Understanding a child or young person’s strengths, difficulties and support mechanisms is an important step in developing a strategy to optimise their development and opportunities and allow them to reach their full potential. Our approach to assessment for school age children includes tests of intellectual skills (usually the Wechsler Intelligence Scale for Children - WISC4, or the British Ability Scales - BAS3) and assessments of academic achievement in literacy and numeracy. When it is appropriate we will also look at the impact of the child’s health, life history and social environment.
Assessments are often requested when a child is not performing as well as their peers and when there seems to be more significant difficulties with regards to the child’s behaviour or skills. Our approach to assessment focuses on identifying strengths as well as recognising difficulties in order to be able to develop an effective strategy or set of recommendatons to support the child’s development. One particular model which we have found very useful in developing such plans is Vygotsky’s (1962) concept of Zones of Proximal Development, allowing teachers and parents/carers to focus on a series of goals based on the current observed performances (zone of independence) of the child.
The results are analysed and a full formal report is prepared that includes the main findings and recommendations for meeting educational needs.

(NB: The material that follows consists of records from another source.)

/-- Only the backend lifts the wait of a sampling command (R146): a coherent state that waits for an answer, with none,
or for the backend to take the request, while it does not (R50), steps to itself, which is how the model lets it wait
(log 7). -/
def Obligations.OnlyTheBackendLiftsTheWait : Prop :=
  ∀ (s : State) (req : DrawRequest), Coherent s → s.rst = false →
    (s.drawPending = some req → s.drawIn = [] → step s = .next s) ∧
    (s.drawOffered = some req → s.rngReady = false → step s = .next s)

/-- What comes late does what it does when it is at hand (R50, R106, R146): if an idle FTU takes a command and waits for
the answer, then answering it then and stepping gives exactly the state that stepping with the answer at hand gives; if
it waits for the backend to take its request, then taking it then does what taking it at once does. That the backend's
answers are a list, that its readiness is a level and that a waiting command runs its meaning again is the model's
reading (log 6, 13, 17). -/
def Obligations.LateDrawActsAsEarlyDraw : Prop :=
  (∀ (s t : State) (x : Data), s.rst = false → s.Idle → s.drawIn = [] → step s = .next t → t.drawPending ≠ none →
    step (backendAnswer x t) = step (backendAnswer x s)) ∧
  ∀ s t : State, s.rst = false → s.Idle → step s = .next t → t.drawOffered ≠ none →
    step (backendSetReady true t) = step (backendSetReady true s)

/-- While `RST` is asserted (R140): no command is accepted, no response and no request is offered or transferred;
and what a step leaves is idle with nothing outstanding, in the same instance. That one step with `RST` asserted acts
as the reset is the model's choice (log 11). No answer of the backend is consumed either, but that the one to a
request that was outstanding is discarded and reaches no later command (R142, R143 duty 4; log 10). A command still on
offer stays so, which is the model's choice (log 18). -/
def Obligations.AssertedResetIdlesTheUnit : Prop :=
  ∀ s : State, s.rst = true → ∃ t, step s = .next t ∧ t.Idle ∧ t.cmdIn = s.cmdIn ∧ t.responses = s.responses ∧
    t.drawRequests = s.drawRequests ∧ t.cfg = s.cfg ∧ t.rst = true ∧
    t.rngReady = s.rngReady ∧ (s.drawPending = none → t.drawIn = s.drawIn) ∧
    ∀ req, s.drawPending = some req → t.drawIn = s.drawIn.drop 1

/-- A step, and everything the host and the backend can do between two steps, keeps what holds of the unit built with
`p`: legal hidden state, its parameters, and no draw request without a random-source port (R6, R28, R46, R105, R145).
What the host and the backend can do is the model's list of inputs (log 4, 6, 8, 11, 17). -/
def Obligations.StepKeepsTheInstanceInvariant : Prop :=
  ∀ (p : Params) (s : State), InstanceInv p s →
    (∀ t, step s = .next t → InstanceInv p t) ∧ (∀ c, InstanceInv p (hostSend c s)) ∧
    (∀ b, InstanceInv p (hostSetReady b s) ∧ InstanceInv p (hostSetReset b s)) ∧
    (∀ b, InstanceInv p (backendSetReady b s)) ∧ ∀ x, InstanceInv p (backendAnswer x s)

/-- A draw request is transferred only when the backend takes it (R50), and only a transferred request is answered (R50,
R106). A step adds at most one transferred request, and that only without `RST`, while the backend takes requests and
none is outstanding. While the backend takes none and none is outstanding, no answer is consumed and a sampling command
that asks for a draw gives no response and offers its request. A step with `RST` forgets an offered request. That the
backend's readiness is a level is the model's choice (log 17). -/
def Obligations.RequestsAreTransferredWhenTheBackendTakesThem : Prop :=
  ∀ s t : State, step s = .next t →
    (t.drawRequests = s.drawRequests ∨
      s.rst = false ∧ s.rngReady = true ∧ s.drawPending = none ∧ ∃ req, t.drawRequests = s.drawRequests ++ [req]) ∧
    (s.drawPending = none → s.rngReady = false →
      t.drawIn = s.drawIn ∧ t.drawPending = none ∧ t.drawRequests = s.drawRequests) ∧
    (s.rst = false → s.rngReady = false → s.drawPending = none → ∀ c i req,
      s.commandToRun = some c → decode c = .ok i → drawOf i = some req → s.cfg.hasRng = true →
        t.offered = none ∧ t.responses = s.responses ∧ t.drawOffered = some req) ∧
    (s.rst = true → t.drawOffered = none)
end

Our report will focus on creating a profiles of strengths and needs ather than simply listing a set of assessment scores and norms. Where appropriate, the report will include an action plan to give parents and teachers guidance on what special arrangements should be included in the child's education program. It is important to note that in the case of those children with possible severe and profound learning disabilities, other assessment methods are both available and are more appropriate.
Formal assessment by a competent professional is important at this stage of a child's education as the evaluation is used by a number of other professionals, including teachers, doctors and the social services, to produce a single, agreed overview of the child's capabilities and developmental progress. It is also referred to in the development of future plans, IEP's, IBP's and interventions, and needs to be in a format clearly understood by all parties.
The model we have found most generally useful in preparing our reports involves on a four-stage process of (a) carrying out the assessment, (b) developing plans from the assessment, (c) acting on those plans, and (d) reviewing progress. The report we prepare will be written to exacting standards and will be focused on providing guidance on how to use the child’s learning profile to improve learning, behaviour and development. The report is likely to include suggestions for strategies to improve behaviour and performance, sources for finding resources and support, and ideas for reasonable adjustments.
Our reports can be helpful for teachers who can adapt some of their classroom activities or the way they teach in order to overcome or find ways around the particular difficulties a child may have. The reports can also be useful to the parents/carers and to the children themselves, helping them to understand why they may be struggling more than their peers and can boost their confidence and self-esteem.
Part of the reason that such assessments can take more time than expected is due to the comprehensive nature of the approaches used in the assessment. As part of the assessment, it is likely that we will collect background information about the child in question. This could involve observing the child in their learning environment,speaking with key adults and asking the child to take part in a series of tests. We will also construct a developmental history for the child, investigating whether anything unusual happened during the pregnancy, whether the child met any of their developmental milestones and looking at any significant events that have taken place within their lives that may impact on their skills now.
Such information supports the other more formal assessments the psychologist will conduct, particularly the tests to evaluate cognitive processing and literacy/numeracy attainments. This will help us to understand where any difficulties lie and what sort of help will be most appropriate.
The earlier a child with any kind of learning difficulties is diagnosed, the more effective educational interventions are likely to be. So, although it may seem to be a tedious and drawn-out process, assessment is likely to be an ongoing process rather than a single snapshot at one point in time, and we usually recommend observations over an agreed minimum period, with regular progress reviews to ensure the interventions have been effective.